Мириам обиженно промолчала.
— Ну так вот, она пишет то же самое, что писала и в том письме, которое ты вскрыла. Спрашивает о моем здоровье, не болен ли я, она не видит других причин моего молчания, просит, чтобы я тотчас ответил, она все еще ждет меня и под конец предупреждает, что это ее письмо — последнее, больше писать мне она не будет.
— Почему же ты ей не отвечаешь? По-моему, это глупо.
Они помолчали. Не зная, что делать, Мириам подошла к проигрывателю и наугад поставила «Планеты» Холста. Когда зазвучала музыка, убавила громкость. Хуан Пабло уселся в кресло, Мириам все еще стояла.

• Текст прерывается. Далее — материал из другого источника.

-- ==== Sys2Proof/Machine/Cipher.lean ====
section
/-! DEFINITION. The iteration controller and its commands: ENC_BLOCK, DEC_BLOCK, NOP (43_cipher_context.md). -/

namespace Sys2Proof.Machine

/-- One middle round of encryption, with round key `rc` (R87). -/
def encRound (t : Tables) (w : Vector Word 60) (rc : Nat) (s : Block) : Block :=
  addRoundKey w rc (mixColumns (shiftRows (subBytes t s)))

/-- `n` middle rounds of encryption, RC ascending from `rc` (R87). -/
def encRounds (t : Tables) (w : Vector Word 60) : (n rc : Nat) → Block → Block
  | 0, _, s => s
  | n + 1, rc, s => encRounds t w n (rc + 1) (encRound t w rc s)

/-- The Encrypt sequence on a block: round key 0, rounds 1..NR-1, the final round without MixColumns (R87). -/
def encipher (t : Tables) (w : Vector Word 60) (nr : Nat) (block : Block) : Block :=
  addRoundKey w nr (shiftRows (subBytes t (encRounds t w (nr - 1) 1 (addRoundKey w 0 block))))

/-- One middle round of decryption, with round key `rc` (R88). -/
def decRound (t : Tables) (w : Vector Word 60) (rc : Nat) (s : Block) : Block :=
  invMixColumns (addRoundKey w rc (invSubBytes t (invShiftRows s)))

/-- Middle rounds of decryption, RC descending from `rc` to 1 (R88). -/
def decRounds (t : Tables) (w : Vector Word 60) : (rc : Nat) → Block → Block
  | 0, s => s
  | rc + 1, s => decRounds t w rc (decRound t w (rc + 1) s)

/-- The Decrypt sequence on a block: round key NR, rounds NR-1..1, the final step (R88). -/
def decipher (t : Tables) (w : Vector Word 60) (nr : Nat) (block : Block) : Block :=
  addRoundKey w 0 (invSubBytes t (invShiftRows (decRounds t w (nr - 1) (addRoundKey w nr block))))

/-- ENC_BLOCK (R87): RC ends at NR. -/
def execEncBlock (s : State) : Out :=
  needTables s <|
    needContext s <|
      finish { s with st := encipher s.tbl s.ctx.w s.ctx.nr.toNat (blockOfWords s.ldin), rc := s.ctx.nr.setWidth 8 }

/-- DEC_BLOCK (R88): RC ends at 0. -/
def execDecBlock (s : State) : Out :=
  needTables s <|
    needContext s <|
      finish { s with st := decipher s.tbl s.ctx.w s.ctx.nr.toNat (blockOfWords s.ldin), rc := 0 }

/-- NOP (R93): completes with no effect. -/
def execNop (s : State) : Out := finish s

end Sys2Proof.Machine
end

— Иди сюда, сядь рядом, по-моему, тебе хотелось бы узнать про Лилию. Я ездил в Гавану. Был там на встрече писателей. Как-то в свободный вечер бродил по верхнему городу и встретил ее, вернее сказать — она встретила меня. Спросила, не иностранец ли я. Ответил, что иностранец. А почему говорю так же, как они? Иностранца она узнала во мне, сказала она, по одежде. Я объяснил ей, что я не чилиец, а мексиканец. Она пригласила меня к себе. Я познакомился с ее родителями, с братьями. Через два дня мы вместе пошли на какой-то праздник, и, должно быть, потому, что она была совсем юная, она объяснилась мне в любви. Я старался разубедить ее, но не смог. И наконец сказал, что нам лучше пока переписываться, а когда она кончит учиться, я вновь приеду на Кубу. Некоторое время мы действительно переписывались, но потом я уже был не в силах поддерживать эту переписку. Меня поглотил роман.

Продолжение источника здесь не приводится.